• _What you are asked to do_: Each line from the first down to the one containing "unfold pbuildStore; dsimp" should be returned exactly as it appears below.

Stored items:
@[simp] theorem pbuildStore_wf (kind d : Nat) (ts : List Int) (s : State) (h : spWf zeroByte (memF s) = true) : spWf zeroByte (memF (pbuildStore kind d ts s)) = true := by
  unfold pbuildStore; dsimp only; (repeat' split) <;> (first | (simp [memF_fold, *]; done) | (simp_all [memF_fold]; done) | (apply foldl_wf <;> (first | (simp [memF_fold, *]; done) | (intro s a hs; (repeat' split) <;> (first | (simp [memF_fold, *]; done) | (simp_all [memF_fold]; done))))))

@[simp] theorem pbuildRun_wf (c : Ctx) (u : Cursor) (a : Nat) (o : PbuildOp) (s : State) (h : spWf zeroByte (memF s) = true) : spWf zeroByte (memF (pbuildRun c u a o s)) = true := by
  simp [memF_fold, pbuildRun, h]

@[simp] theorem packageReads_wf (s : State) (x : Ctx) (p : Option Prob) (h : spWf zeroByte (memF s) = true) : spWf zeroByte (memF (packageReads s x p).2) = true := by
  unfold packageReads; (repeat' split) <;> (first | (simp +contextual [*, memF_fold, foldl_wf, foldl2_wf, foldl3_wf, foldlS_wf]; done) | (simp_all +contextual [memF_fold, foldl_wf, foldl2_wf, foldl3_wf, foldlS_wf]; done))

@[simp] theorem placeRange_wf (s : State) (r : Nat × Nat × List (Nat × Byte)) (h : spWf zeroByte (memF s) = true) : spWf zeroByte (memF (placeRange s r)) = true := by
  unfold placeRange; apply foldlS_wf _ _ (s, 0) h; intro a q ha; dsimp only; rw [armRun_mem, memF_mk]
  apply foldlM_wf
  · apply spClear_wf; rw [memF_fold, noteWritten_mem]; exact ha
  · intro m e hm; exact spSet_wf _ _ _ _ hm

@[simp] theorem placeRanges_wf (l : List (Nat × Nat × List (Nat × Byte))) (s : State) (h : spWf zeroByte (memF s) = true) : spWf zeroByte (memF (placeRanges l s)) = true := by
  unfold placeRanges; simp +contextual [*, memF_fold, foldl_wf, foldl2_wf, foldl3_wf, foldlS_wf, foldlM_wf]

@[simp] theorem mirrorPiece_wf (m : Mirror) (i : InMsg) (s : State) (h : spWf zeroByte (memF s) = true) : spWf zeroByte (memF (mirrorPiece m i s)) = true := by
  unfold mirrorPiece; (repeat' split) <;> (first | (simp +contextual [*, memF_fold, foldl_wf, foldl2_wf, foldl3_wf, foldlS_wf]; done) | (simp_all +contextual [memF_fold, foldl_wf, foldl2_wf, foldl3_wf, foldlS_wf]; done))

@[simp] theorem earlyPieces_wf (dev run : Nat) (s : State) (h : spWf zeroByte (memF s) = true) : spWf zeroByte (memF (earlyPieces dev run s)) = true := by
  unfold earlyPieces; dsimp only; apply foldl_wf
  · rw [updNet_mem]; exact h
  · intro s i hs; split
    · exact mirrorPiece_wf _ _ _ hs
    · exact hs

@[simp] theorem takeOffer_wf (dev run img pkg ck : Nat) (live : List Nat) (s : State) (h : spWf zeroByte (memF s) = true) : spWf zeroByte (memF (takeOffer dev run img pkg ck live s)) = true := by
  unfold takeOffer; dsimp only; apply earlyPieces_wf; rw [sendMsg_mem]; split
  · rw [updNet_mem]; exact h
  · exact h

@[simp] theorem mirrorMessage_wf (i : InMsg) (s : State) (h : spWf zeroByte (memF s) = true) : spWf zeroByte (memF (mirrorMessage i s).2) = true := by
  unfold mirrorMessage; dsimp only; (repeat' split) <;> (first | (simp [memF_fold, *]; done) | (simp_all [memF_fold]; done))

@[simp] theorem ploadFails_wf (c : Nat) (l : Loc) (s : State) (h : spWf zeroByte (memF s) = true) : spWf zeroByte (memF (ploadFails c l s)) = true := by
  simp [memF_fold, ploadFails, h]

@[simp] theorem ploadShare_wf (c : Nat) (x : Ctx) (m : MdRun) (o : PloadOp) (p : Prob) (own : List (List Nat)) (s : State) (h : spWf zeroByte (memF s) = true) : spWf zeroByte (memF (ploadShare c x m o p own s)) = true := by
  have hq : spWf zeroByte (memF (if mirrored s m = true then packageReads s x (some p) else (true, s)).2) = true := by
    split
    · exact packageReads_wf _ _ _ h
    · exact h
  unfold ploadShare; dsimp only
  generalize (if mirrored s m = true then packageReads s x (some p) else (true, s)) = q at hq ⊢
  have hs : ∀ (b : Prop) [Decidable b] (f : MdRun → MdRun) (l : List Nat) (k : Nat → List Byte), spWf zeroByte (memF (if b then
      l.foldl (fun s q => sendRun c q 1 mkTileDigest 0 (k q) s) (updMd c f q.2) else updMd c f q.2)) = true := by
    intro b _ f l k
    apply ite_wf
    · apply foldl_wf
      · rw [updMd_mem]; exact hq
      · intro s n hn; rw [sendRun_mem]; exact hn
    · rw [updMd_mem]; exact hq
  apply ite_wf
  · exact hq
  · apply ite_wf
    · apply foldl_wf _ _ _ (hs _ _ _ _); intro s n hn; rw [sendOffer_mem]; exact hn
    · exact hs _ _ _ _

@[simp] theorem placeProblem_wf (c : Nat) (p : Prob) (s : State) (h : spWf zeroByte (memF s) = true) : spWf zeroByte (memF (placeProblem c p s)) = true := by
  unfold placeProblem; dsimp only
  apply coeffReads_wf; exact foldl_wf _ _ _ h (fun s e hs => placeEngine_wf _ _ _ hs)

@[simp] theorem formRun_wf (c : Nat) (x : Ctx) (o : PloadOp) (p : Prob) (spins : List (List Nat)) (norm : Nat) (sums : List Int) (s : State) (h : spWf zeroByte (memF s) = true) : spWf zeroByte (memF (formRun c x o p spins norm sums s)) = true := by
  simp [memF_fold, formRun, h]

theorem ploadWaits_wf (c : Nat) (x : Ctx) (o : PloadOp) (p : Prob) (spins : List (List Nat)) (s t : State) (ht : ploadWaits c x o p spins s = some t)
    (h : spWf zeroByte (memF s) = true) : spWf zeroByte (memF t) = true := by
  unfold ploadWaits at ht; repeat' split at ht
  all_goals first | (injection ht with ht; subst ht; simp [memF_fold, h]; done) | simp at ht

@[simp] theorem ploadPlace_wf (c : Nat) (x : Ctx) (o : PloadOp) (p : Prob) (spins : List (List Nat)) (norm : Nat) (sums : List Int) (s : State) (h : spWf zeroByte (memF s) = true) : spWf zeroByte (memF (ploadPlace c x o p spins norm sums s)) = true := by
  unfold ploadPlace; dsimp only
  have hr : spWf zeroByte (memF (recAdd c 2 (readCheck 0 p.imageAddr p.imageLen s).2.1 (readCheck 0 p.imageAddr p.imageLen s).2.2)) = true := by
    rw [recAdd_mem]; exact readCheck_wf _ _ _ _ h
  (repeat' split) <;> first
    | exact endWith_wf _ _ _ hr
    | exact formRun_wf _ _ _ _ _ _ _ _ (placeProblem_wf _ _ _ hr)
    | exact placeProblem_wf _ _ _ hr

@[simp] theorem ploadGo_wf (c : Nat) (x : Ctx) (o : PloadOp) (p : Prob) (spins : List (List Nat)) (norm : Nat)
    (bad : Option Nat) (r : Option (List Int) × State) (h : spWf zeroByte (memF r.2) = true) : spWf zeroByte (memF (ploadGo c x o p spins norm bad r)) = true := by
  unfold ploadGo; split
  · exact h
  · split <;> simp [memF_fold, h]

theorem ploadShared_wf (c : Nat) (x : Ctx) (o : PloadOp) (p : Prob) (own : List (List Nat) × Nat) (w : Option State) (s : State)
    (hs : spWf zeroByte (memF s) = true) (h : ∀ t, w = some t → spWf zeroByte (memF t) = true) : spWf zeroByte (memF (ploadShared c x o p own w s)) = true := by
  cases w with
  | some t => exact h t rfl
  | none => unfold ploadShared; dsimp only; apply ploadGo_wf; simp [memF_fold, hs]

@[simp] theorem ploadChecked_wf (c : Nat) (x : Ctx) (o : PloadOp) (r : Except Loc Prob) (s : State) (h : spWf zeroByte (memF s) = true) :
    spWf zeroByte (memF (ploadChecked c x o r s)) = true := by
  cases r with
  | error l => unfold ploadChecked; dsimp only; exact ploadFails_wf _ _ _ h
  | ok p => unfold ploadChecked; dsimp only; exact ploadShared_wf _ _ _ _ _ _ _ h (fun t ht => ploadWaits_wf _ _ _ _ _ _ _ ht h)

@[simp] theorem ploadBegin_wf (c : Nat) (x : Ctx) (o : PloadOp) (s : State) (h : spWf zeroByte (memF s) = true) : spWf zeroByte (memF (ploadBegin c x o s)) = true := by
  unfold ploadBegin; exact ploadChecked_wf _ _ _ _ _ h

@[simp] theorem sendMirror_wf (c : Nat) (s : State) (h : spWf zeroByte (memF s) = true) : spWf zeroByte (memF (sendMirror c s)) = true := by
  unfold sendMirror; (repeat' split) <;> (first | (simp +contextual [*, memF_fold, foldl_wf, foldl2_wf, foldl3_wf, foldlS_wf]; done) | (simp_all +contextual [memF_fold, foldl_wf, foldl2_wf, foldl3_wf, foldlS_wf]; done))

@[simp] theorem ploadEnd_wf (c : Nat) (all : List TopEntry) (s : State) (h : spWf zeroByte (memF s) = true) : spWf zeroByte (memF (ploadEnd c all s)) = true := by
  simp [memF_fold, ploadEnd, h]

@[simp] theorem ploadOffers_wf (c : Nat) (s : State) (h : spWf zeroByte (memF s) = true) : spWf zeroByte (memF (ploadOffers c s)) = true := by
  unfold ploadOffers; dsimp only; (repeat' split) <;> (first | (simp [memF_fold, *]; done) | (simp_all [memF_fold]; done))

@[simp] theorem ploadStep_wf (c : Nat) (o : PloadOp) (x : Ctx) (s : State) (h : spWf zeroByte (memF s) = true) : spWf zeroByte (memF (ploadStep c o x s)) = true := by
  have hb : spWf zeroByte (memF (if ploadUnderway x o then s else ploadBegin c x o s)) = true := by
    split
    · exact h
    · exact ploadBegin_wf _ _ _ _ h
  unfold ploadStep; dsimp only
  generalize (if ploadUnderway x o then s else ploadBegin c x o s) = t at hb ⊢
  (repeat' split) <;> (first | (simp [memF_fold, *]; done) | (simp_all [memF_fold]; done))

@[simp] theorem gatherGo_wf (c : Nat) (a : Anneal) (s : State) (h : spWf zeroByte (memF s) = true) : spWf zeroByte (memF (gatherGo c a s)) = true := by
  unfold gatherGo; dsimp only
  have hf : ∀ l, spWf zeroByte (memF (fieldReads c a.prob l s)) = true := fun l => fieldReads_wf _ _ _ _ h
  have hg : ∀ (l : List Nat) (t : State), spWf zeroByte (memF t) = true →
      spWf zeroByte (memF (l.foldl (fun s g => if goesOn s c then gatherSeg c a g s else s) t)) = true := by
    intro l t ht; apply foldl_wf _ _ _ ht; intro s g hs; split
    · exact gatherSeg_wf _ _ _ _ hs
    · exact hs
  (repeat' split) <;> simp [memF_fold, hf, hg]

@[simp] theorem gatherStep_wf (c : Nat) (a : Anneal) (s : State) (h : spWf zeroByte (memF s) = true) : spWf zeroByte (memF (gatherStep c a s)) = true := by
  unfold gatherStep; dsimp only; (repeat' split) <;> (first | (simp [memF_fold, *]; done) | (simp_all [memF_fold]; done))

@[simp] theorem checkEach_wf (c : Nat) (recovers : Bool) (us : List (Nat × Nat)) (s : State) (h : spWf zeroByte (memF s) = true) : spWf zeroByte (memF (checkEach c recovers us s)) = true := by
  unfold checkEach; apply foldl_wf _ _ _ h; intro s u hs; split
  · exact checkOutcome_wf _ _ _ _ _ _ hs
  · exact hs

@[simp] theorem failEach_wf (c : Nat) (us : List (Nat × Nat)) (s : State) (h : spWf zeroByte (memF s) = true) : spWf zeroByte (memF (failEach c us s)) = true := by
  unfold failEach; apply foldl_wf _ _ _ h; intro s e hs; split
  · exact failLater_wf _ _ _ _ _ hs
  · exact hs

@[simp] theorem passCheck_wf (c : Nat) (known : Nat → Bool) (later : Bool) (us : List Upset) (s : State) (h : spWf zeroByte (memF s) = true) : spWf zeroByte (memF (passCheck c known later us s).2) = true := by
  simp [memF_fold, passCheck, h]

@[simp] theorem relaxPhase_wf (c : Nat) (a : Anneal) (us : List Upset) (s : State) (h : spWf zeroByte (memF s) = true) : spWf zeroByte (memF (relaxPhase c a us s)) = true := by
  unfold relaxPhase; split
  · rw [collAdvance_mem, updRun_mem]; exact h
  · dsimp only
    generalize working s c a = b
    have hw := phaseReads_wf c b s h
    generalize phaseReads c b s = w at hw ⊢
    have hf := formTiles_wf c b false w.2 hw
    generalize formTiles c b false w.2 = f at hf ⊢
    have hq : spWf zeroByte (memF (if goesOn f c = true then accPass c (visitEngines b) (crossLen a.prob) (2048 * a.prob.replicas) f else (false, f)).2) = true := by
      split
      · exact accPass_wf _ _ _ _ _ hf
      · exact hf
    generalize (if goesOn f c = true then accPass c (visitEngines b) (crossLen a.prob) (2048 * a.prob.replicas) f else (false, f)) = q at hq ⊢
    split
    · exact hw
    · split
      · exact hq
      · split
        · rw [collAdvance_mem]; first | exact setVisits_wf _ _ _ _ _ (passCheck_wf _ _ _ _ _ hq) | (rw [setVisits_mem]; exact passCheck_wf _ _ _ _ _ hq)
        · exact passCheck_wf _ _ _ _ _ hq

@[simp] theorem choosePhase_wf (c : Nat) (a : Anneal) (us : List Upset) (s : State) (h : spWf zeroByte (memF s) = true) : spWf zeroByte (memF (choosePhase c a us s)) = true := by
  unfold choosePhase; split
  · rw [collAdvance_mem, updRun_mem]; exact h
  · dsimp only
    generalize working s c a = b
    have hw := phaseReads_wf c b s h
    generalize phaseReads c b s = w at hw ⊢
    have hf := formTiles_wf c b true w.2 hw
    generalize formTiles c b true w.2 = f at hf ⊢
    have hq : spWf zeroByte (memF (if goesOn f c = true then accPass c (visitEngines b) (crossLen a.prob) (chooseLen b) f else (false, f)).2) = true := by
      split
      · exact accPass_wf _ _ _ _ _ hf
      · exact hf
    generalize (if goesOn f c = true then accPass c (visitEngines b) (crossLen a.prob) (chooseLen b) f else (false, f)) = q at hq ⊢
    split
    · exact hw
    · split
      · exact hq
      · split
        · rw [collAdvance_mem]; first | exact setVisits_wf _ _ _ _ _ (passCheck_wf _ _ _ _ _ hq) | (rw [setVisits_mem]; exact passCheck_wf _ _ _ _ _ hq)
        · exact passCheck_wf _ _ _ _ _ hq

• _Result_:
@[simp] theorem pbuildStore_wf (kind d : Nat) (ts : List Int) (s : State) (h : spWf zeroByte (memF s) = true) : spWf zeroByte (memF (pbuildStore kind d ts s)) = true := by
  unfold pbuildStore; dsimp only; (repeat' split) <;> (first | (simp [memF_fold, *]; done) | (simp_all [memF_fold]; done) | (apply foldl_wf <;> (first | (simp [memF_fold, *]; done) | (intro s a hs; (repeat' split) <;> (first | (simp [memF_fold, *]; done) | (simp_all [memF_fold]; done))))))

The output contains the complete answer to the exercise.